# SAG double toe straps



## wchane (Aug 8, 2006)

these took f*cking forever, 26 months to be exact, but i finally have a set on their way to me.



















first spotted them on a sweet nag pista at the ToC time trials in palo alto.


----------



## blakcloud (Apr 13, 2006)

That is a long wait! Hope you enjoy them when they arrive.


----------



## FatTireFred (Jan 31, 2005)

hopefully not neon green


----------



## Le Turbo (Jun 10, 2010)

Nice one! Toe clips are so much more practical than cleats - who wants to change shoes all the time. More important ... they just look so damn cool! I need to find me some more pairs, they're getting scarcer and scarcer.


----------



## UrbanPrimitive (Jun 14, 2009)

Le Turbo said:


> they're getting scarcer and scarcer.


Seriously? What about this, this, this, or this for a start? Less popular with roadies I'd buy. Scarce? Not on your life.

Funky looking straps though. Pretty cool. Is that a pad on the crank side of the pedal?


----------



## wchane (Aug 8, 2006)

fatfred - actually, a white set

turbo - the fixie's just a time sink, something i mess with all the time. roadie at heart.
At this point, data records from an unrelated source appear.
/-! ### What the decoder answers -/

/-- The five rows of the opcode table (30_encoding.md R201). -/
theorem legalCommand_of_le {op : BitVec 4} (h : op.toNat ≤ 4) (tag : BitVec 8) :
    ∃ i, legalCommand op tag = some i ∧ encode i = commandWord op 0#4 tag 0#16 ∧
      (i = .nop tag ∨ i = .run tag ∨ i = .prep tag ∨ i = .dither tag ∨ i = .pack tag) := by
  obtain rfl | rfl | rfl | rfl | rfl : op = 0#4 ∨ op = 1#4 ∨ op = 2#4 ∨ op = 3#4 ∨ op = 4#4 := by
    revert op
    decide
  · exact ⟨.nop tag, rfl, rfl, .inl rfl⟩
  · exact ⟨.run tag, rfl, rfl, .inr (.inl rfl)⟩
  · exact ⟨.prep tag, rfl, rfl, .inr (.inr (.inl rfl))⟩
  · exact ⟨.dither tag, rfl, rfl, .inr (.inr (.inr (.inl rfl)))⟩
  · exact ⟨.pack tag, rfl, rfl, .inr (.inr (.inr (.inr rfl)))⟩

/-- The reserved values of `OP` name no command (30_encoding.md R203). -/
theorem legalCommand_of_lt {op : BitVec 4} (h : 4 < op.toNat) (tag : BitVec 8) :
    legalCommand op tag = none := by
  unfold legalCommand
  split
  case h_6 => rfl
  all_goals omega

/-- A legal word decodes to one of the five commands, whose word it is (30_encoding.md R203). -/
theorem decode_of_legal {w : Word} (h : (illegalOf w).wf = false) :
    encode (decode w) = w ∧ ∃ tag, decode w = .nop tag ∨ decode w = .run tag ∨
      decode w = .prep tag ∨ decode w = .dither tag ∨ decode w = .pack tag := by
  obtain ⟨hop, hrsv0, hrsv1⟩ := wf_illegalOf_eq_false_iff.1 h
  obtain ⟨i, hlegal, hword, hform⟩ := legalCommand_of_le hop (tagField w)
  rw [← hrsv0, ← hrsv1, commandWord_fields] at hword
  have hdecode : decode w = i := by simp only [decode, hrsv0, hrsv1, hlegal, and_self, if_true]
  rw [hdecode]
  exact ⟨hword, tagField w, hform⟩

/-- Every other word decodes to its own fields, never to a neighbouring command
(30_encoding.md R206). -/
theorem decode_of_illegal {w : Word} (h : (illegalOf w).wf = true) : decode w = illegalOf w := by
  by_cases hrsv : rsv0Field w = 0#4 ∧ rsv1Field w = 0#16
  · have hop : 4 < (opField w).toNat := by
      by_contra hle
      rw [wf_illegalOf_eq_false_iff.2 ⟨by omega, hrsv⟩] at h
      cases h
    simp only [decode, legalCommand_of_lt hop, ite_self, illegalOf]
  · simp only [decode, if_neg hrsv, illegalOf]

/-- An illegal word ends with `ILLEGAL_CMD`, whatever the state (40_commands.md R290). -/
theorem exec_decode_of_illegal {w : Word}
    (h : ¬ (w.toNat % 16 ≤ 4 ∧ w.toNat / 16 % 16 = 0 ∧ w.toNat / 65536 = 0)) (s : State) :
    exec (decode w) s = .next (s.retireError (tagField w) .illegalCmd 0) := by
  rw [← wf_illegalOf_eq_false_iff_toNat, Bool.not_eq_false] at h
  rw [decode_of_illegal h]
  rfl

end Sys2Proof.Machine
end

section
/-! The statements about the encoding of commands (30_encoding.md R200-R232). -/

namespace Sys2Proof.Machine

/-- Settles O1: the word of an opcode decodes by its row, the word of an illegal command to its fields. -/
theorem decodeOfEncode : Obligations.DecodeOfEncode := by
  intro i hwf
  cases i with
  | nop | run | prep | dither | pack => exact decode_commandWord rfl
  | illegal op rsv0 tag rsv1 =>
    have hfields := illegalOf_commandWord op rsv0 tag rsv1
    rw [encode, decode_of_illegal (hfields ▸ hwf), hfields]

/-- Settles O2: by whether the word's fields are legal. -/
theorem encodeOfDecode : Obligations.EncodeOfDecode := by
  intro w
  cases hwf : (illegalOf w).wf with
  | false =>
    obtain ⟨hword, tag, hform⟩ := decode_of_legal hwf
    refine ⟨hword, ?_⟩
    rcases hform with h | h | h | h | h
    all_goals rw [h, Instr.wf]
  | true =>
    rw [decode_of_illegal hwf]
    exact ⟨encode_illegalOf w, hwf⟩

/-- Settles O3: a word with illegal fields decodes to them, so to none of the five commands. -/
theorem legalWordIffFieldsLegal : Obligations.LegalWordIffFieldsLegal := by
  refine ⟨fun w => ?_, fun w s hj => ?_, fun w s hillegal => ?_⟩
  · rw [← wf_illegalOf_eq_false_iff_toNat]
    refine ⟨fun ⟨tag, hform⟩ => ?_, fun hlegal => (decode_of_legal hlegal).2⟩
    by_contra hillegal
    rw [decode_of_illegal (Bool.eq_true_of_not_eq_false hillegal)] at hform
    rcases hform with h | h | h | h | h
    all_goals cases h
  · exact ⟨s.accept w,
      hostRegWrite_of_idle hj (by decide) (by decide) (update := (·.accept w)) rfl, rfl⟩
  · exact ⟨_, exec_decode_of_illegal hillegal s, rfl, rfl⟩

/-- Settles O4: the scripts, the commands and the `CTRL` values are computed; the illegal words end
with `ILLEGAL_CMD` from every state. -/
theorem exampleEncodings : Obligations.ExampleEncodings := by
  refine ⟨rfl, rfl, rfl, rfl, rfl, fun w hw s => ?_, ?_⟩
  · have hillegal : ¬ (w.toNat % 16 ≤ 4 ∧ w.toNat / 16 % 16 = 0 ∧ w.toNat / 65536 = 0) := by
      simp only [List.mem_cons, List.not_mem_nil, or_false] at hw
      rcases hw with rfl | rfl | rfl
      all_goals decide
    exact ⟨_, exec_decode_of_illegal hillegal s, rfl⟩
  · decide

end Sys2Proof.Machine
end

section
/-! SUPPORT. What a completion reports, the run of a busy engine up to its completion, and the two ways
a job ends before its stages: a launch check and a refused byte. -/

namespace Sys2Proof.Machine

/-! ### The tag and the completion status -/

theorem tagField_encode (i : Instr) : tagField (encode i) = i.tag := by
  cases i
  all_goals exact Laws.TagPlace.tagField_commandWord _ _ _ _

/-- The decoder keeps the tag of every word, legal or not (30_encoding.md R202). -/
theorem tag_decode (w : Word) : (decode w).tag = tagField w := by
  rw [← tagField_encode, (encodeOfDecode w).1]

theorem tagField_eq_ofNat (w : Word) : tagField w = BitVec.ofNat 8 (w.toNat / 256) := by
  apply BitVec.eq_of_toNat_eq
  rw [toNat_tagField, BitVec.toNat_ofNat]

@[simp] theorem tag_commandOf (k : JobKind) (tag : BitVec 8) : (commandOf k tag).tag = tag := by
  cases k
  all_goals rfl

theorem State.reportsError_retireError (s : State) (tag : BitVec 8) (code : ErrCode) (info : Nat) :
    (s.retireError tag code info).ReportsError tag code.bits :=
  ⟨rfl, rfl, rfl, rfl, rfl, rfl, rfl⟩

theorem State.reportsError_retireBusFault (s : State) (k : JobKind) (tag : BitVec 8) :
    (s.retireBusFault k tag).ReportsError tag 4#4 :=
  State.reportsError_retireError _ tag .busFault _

theorem State.retireOutput_of_not_overlaps {s : State} {k : JobKind} (h : s.overlaps k = false)
    (tag : BitVec 8) (out : List Byte) :
    s.retireOutput k tag out = (s.storeOutput out).retireOk tag out.length := by
  rw [State.retireOutput, h, if_neg Bool.false_ne_true]

/-- Overlapping or not, a job that computed its output ends by `retireOk`. -/
theorem State.exists_retireOutput_eq (s : State) (k : JobKind) (tag : BitVec 8) (out : List Byte) :
    ∃ u : State, s.retireOutput k tag out = u.retireOk tag out.length := by
  cases h : s.overlaps k with
  | true => exact ⟨_, State.retireOutput_of_overlaps h tag out⟩
  | false => exact ⟨_, State.retireOutput_of_not_overlaps h tag out⟩

/-- Every completion is a `retireOk` or a `retireError` with the command's tag, and only a
`BUS_FAULT` reports an address (40_commands.md R253; 60_exceptions.md R450). -/
theorem exec_next_retires {i : Instr} {s t : State} (he : exec i s = .next t) :
    (∃ u n, t = State.retireOk u i.tag n) ∨
    ∃ u code info, t = State.retireError u i.tag code info ∧ (code ≠ .busFault → info = 0) := by
  rcases exec_next he with ⟨tag, rfl, rfl⟩ | ⟨_, _, tag, _, rfl, rfl⟩ |
    ⟨k, tag, rfl, ⟨code, -, rfl⟩ | ⟨-, -, rfl⟩ | ⟨-, -, out, -, rfl⟩⟩
  · exact .inl ⟨s, 0, rfl⟩
  · exact .inr ⟨s, .illegalCmd, 0, rfl, fun _ => rfl⟩
  · rw [tag_commandOf]
    exact .inr ⟨s, code, 0, rfl, fun _ => rfl⟩
  · rw [tag_commandOf]
    exact .inr ⟨_, .busFault, _, rfl, fun hne => absurd rfl hne⟩
  · rw [tag_commandOf]
    obtain ⟨u, hu⟩ := s.exists_retireOutput_eq k tag out
    exact .inl ⟨u, out.length, hu⟩

/-! ### Runs -/

theorem run_succ_of_step {M : Host.Core} {s s' : M.State} (h : M.step s = .next s') (n : Nat) :
    M.run (n + 1) s = M.run n s' := by
  rw [Host.Core.run, h]

/-- A run that nothing stops takes a first step. -/
theorem exists_step_of_run {M : Host.Core} {s t : M.State} {n : Nat}
    (h : M.run (n + 1) s = .next t) : ∃ s', M.step s = .next s' ∧ M.run n s' = .next t := by
  cases hstep : M.step s with
  | next s' => exact ⟨s', rfl, run_succ_of_step hstep n ▸ h⟩
  | fault f =>
    rw [Host.Core.run, hstep] at h
    cases h
  | refused r =>
    rw [Host.Core.run, hstep] at h
    cases h

/-- A host access leaves the latch of a busy engine and the pending inputs
(10_state.md R91, R92). -/
theorem takeInput_keeps_job {e : Input} {s t : State} {w : Word} (hj : s.job = some w)
    (he : e ≠ .engine) (hr : e ≠ .reset) (h : takeInput e s = .next t) :
    t.job = some w ∧ t.inputs = s.inputs := by
  rcases takeInput_next h with ⟨heng, -⟩ | ⟨offset, rfl⟩ | ⟨r, v, rfl⟩ | ⟨a, -, rfl⟩ |
    ⟨a, v, -, rfl⟩ | ⟨hreset, -⟩
  · exact absurd heng he
  · exact ⟨hj, rfl⟩
  · rw [State.writeReg_of_busy hj r v]
    exact ⟨hj, rfl⟩
  · exact ⟨hj, rfl⟩
  · exact ⟨hj, rfl⟩
  · exact absurd hreset hr

/-- On its turn a busy engine completes the latched command (40_commands.md R252, R253). -/
theorem engineTurn_completes {s t : State} {w : Word} (hj : s.job = some w)
    (h : engineTurn s = .next t) : t.job = none ∧ t.done = true ∧ t.lastTag = tagField w := by
  rw [engineTurn_of_busy hj] at h
  rcases exec_next_retires h with ⟨u, n, rfl⟩ | ⟨u, code, info, rfl, -⟩
  · exact ⟨rfl, rfl, tag_decode w⟩
  · exact ⟨rfl, rfl, tag_decode w⟩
primitive - the market's gotten a whole lot larger thanks to the hipsters. loving it anyways, and yes, those are pads for the crank side.


----------



## Le Turbo (Jun 10, 2010)

UrbanPrimitive! Thanks for those links! I'd googled my arse off previously and couldn't find anything except Brooks. I'll definitely be buying some online - here in South Africa, there's not one cycle shop that sells anything except those nylon MYB versions, and everyone says "I've got a set somewhere at home that you can have," but they never come up with the goods.


----------